I programmi sulla base dei quali i partiti progressisti raccolsero il sostegno popolare variavano
naturalmente da paese a paese. In Europa occidentale il loro cavallo di battaglia era rappresentato
dalla richiesta di nazionalizzazioni (attuate su vasta scala in Inghilterra, Francia ed Austria). Ciò
valeva anche per i paesi dell’Europa dell’est, dove però la rivendicazione più sentita era quella di
una riforma agraria (attuata in modo radicale in Ungheria, Polonia e Germania orientale;
selettivamente in Cecoslovacchia, Romania ed Albania; marginalmente in Bulgaria e Jugoslavia).
Nel mondo coloniale, le aspirazioni al rinnovamento passavano obbligatoriamente attraverso la fine
della colonizzazione e la conquista dell’indipendenza. Nelle elezioni indiane del 1945 si
affermarono i partiti sostenitori dell’indipendenza. La febbre indipendentista contagiò anche la
Birmania, dove la Lega antifascista, uscita vincitrice dalle elezioni del 1947, proclamò
l’indipendenza l’anno successivo. In Viet Nam, subito dopo il bombardamento americano di
Hiroshima, Ho Chi Minh costituì un comitato di liberazione del popolo vietnamita e proclamò
l’indipendenza del paese. Quasi contemporaneamente, un’analoga dichiarazione venne fatta dal
movimento indipendentista indonesiano. Nelle Filippine, invece, una volta estromessi gli occupanti
giapponesi, divenne operativo il Tyding McDuffie Act del 1934, in base al quale era stato loro
garantita l’indipendenza per il 1946.
In Medio Oriente acquisirono l’indipendenza, rispettivamente nel 1943 e nel 1946, i mandati
francesi del Libano e della Siria. Nel primo, il trasferimento dei poteri avvenne senza spargimento
di sangue, ma altrettanto non si può dire per la Siria, dove la Francia inviò un nuovo contingente
militare (maggio 1945) per piegare la resistenza dei nazionalisti siriani, senza esitare a bombardare
la capitale Damasco.

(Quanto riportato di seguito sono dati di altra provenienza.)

-- ==== Sys2Proof/Machine/Bits.lean ====
section
/-! DEFINITION. Bit fields, byte order and rounding helpers (00_scope R2-R4). -/

namespace Sys2Proof.Machine

/-- Bits [hi:lo] of a number (R2). -/
def bits (w hi lo : Nat) : Nat := (w >>> lo) % 2 ^ (hi + 1 - lo)

/-- Bits [hi:lo] of a word. -/
def fld {n : Nat} (w : BitVec n) (hi lo : Nat) : Nat := bits w.toNat hi lo

/-- A number with bits [hi:lo] replaced. -/
def setBits (w hi lo v : Nat) : Nat :=
  w - ((bits w hi lo) <<< lo) + ((v % 2 ^ (hi + 1 - lo)) <<< lo)

/-- A register with bits [hi:lo] replaced. -/
def setFld {n : Nat} (w : BitVec n) (hi lo v : Nat) : BitVec n := BitVec.ofNat n (setBits w.toNat hi lo v)

/-- A Boolean as a bit. -/
def b2n (b : Bool) : Nat := if b then 1 else 0

/-- The low `n` bytes of a number, least significant first (R3). -/
def leBytes : Nat → Nat → List Byte
  | 0, _ => []
  | n + 1, v => BitVec.ofNat 8 v :: leBytes n (v / 256)

/-- The number that bytes hold, least significant first (R3). -/
def ofLe : List Byte → Nat
  | [] => 0
  | b :: t => b.toNat + 256 * ofLe t

/-- The low `n` bytes of a number, most significant first (R4). -/
def beBytes (n v : Nat) : List Byte := (leBytes n v).reverse

/-- The number that bytes hold, most significant first (R4). -/
def ofBe (bs : List Byte) : Nat := ofLe bs.reverse

/-- Word `i` of bytes sent most significant byte first (R154). -/
def beWord (bs : List Byte) (i : Nat) : Nat := ofBe ((bs.drop (8 * i)).take 8)

/-- `k` zero bytes. -/
def zeros (k : Nat) : List Byte := List.replicate k 0

/-- `n` bytes at an offset, zeros past the end. -/
def slice (bs : List Byte) (off n : Nat) : List Byte :=
  let t := (bs.drop off).take n
  t ++ zeros (n - t.length)

/-- Division rounding up. -/
def ceilDiv (a b : Nat) : Nat := (a + b - 1) / b

/-- Round up to a multiple. -/
def roundUp (a b : Nat) : Nat := ceilDiv a b * b

/-- Two ranges share a byte. -/
def overlaps (a la b lb : Nat) : Bool := decide (0 < la) && decide (0 < lb) && decide (a < b + lb) && decide (b < a + la)

/-- A range lies inside another. -/
def inside (a la b lb : Nat) : Bool := decide (b ≤ a) && decide (a + la ≤ b + lb)

/-- Put the pieces of a byte stream in order of their offsets. -/
def insertPiece (p : Nat × List Byte) : List (Nat × List Byte) → List (Nat × List Byte)
  | [] => [p]
  | q :: t => if p.1 ≤ q.1 then p :: q :: t else q :: insertPiece p t

/-- The bytes of pieces held in order of their offsets. -/
def joinPieces (ps : List (Nat × List Byte)) : List Byte := (ps.map (·.2)).flatten

/-- Cut a range at multiples of `step` of its address, in pieces of at most `most` bytes:
(offset in the range, address, length). `fuel` bounds the number of pieces. -/
def cutRange : Nat → Nat → Nat → Nat → Nat → Nat → List (Nat × Nat × Nat)
  | 0, _, _, _, _, _ => []
  | fuel + 1, step, most, off, addr, len =>
    if len = 0 then []
    else
      let n := min len (min most (step - addr % step))
      if n = 0 then [] else (off, addr, n) :: cutRange fuel step most (off + n) (addr + n) (len - n)

/-- The pieces of a range cut at 4 KiB boundaries (R335, R304). -/
def cut4k (most addr len : Nat) : List (Nat × Nat × Nat) :=
  cutRange (len + 1) 4096 most 0 addr len

/-- One bit of a reflected 32-bit CRC. -/
def crcBit (poly c : BitVec 32) : BitVec 32 := if c.getLsbD 0 then (c >>> 1) ^^^ poly else c >>> 1

/-- One byte of a reflected 32-bit CRC. -/
def crcByte (poly c : BitVec 32) (b : Byte) : BitVec 32 :=
  (List.range 8).foldl (fun c _ => crcBit poly c) (c ^^^ b.setWidth 32)

/-- A reflected 32-bit CRC of bytes, from all ones, inverted at the end. -/
def crcOf (poly : BitVec 32) (bs : List Byte) : BitVec 32 := ~~~(bs.foldl (crcByte poly) 0xFFFFFFFF#32)

/-- CRC-32C (R417). -/
def crc32c (bs : List Byte) : BitVec 32 := crcOf 0x82F63B78#32 bs

/-- The lowest number below `n` that fails a test. -/
def lowestFree (n : Nat) (used : Nat → Bool) : Option Nat := (List.range n).find? (fun i => !used i)

/-- Whether (a - b) mod 2^24 of ring indices, as a number (R65, R70). -/
def ringDiff (a b : BitVec 24) : Nat := (a - b).toNat

end Sys2Proof.Machine
end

Siria e Libano, nel marzo 1945 si associarono con gli altri stati indipendenti
della regione (Egitto, Irak, Yemen, Arabia Saudita e Transgiordania) nella costituzione della Lega
araba, il cui obiettivo principale sarà la lotta contro l’immigrazione ebraica in Palestina e contro lo
stato di Israele.
Tra i paesi del Maghreb, quello nel quale le istanze autonomiste o indipendentiste si manifestarono
in maniera più aperta fu l’Algeria, la cui insurrezione popolare del maggio 1945 venne repressa.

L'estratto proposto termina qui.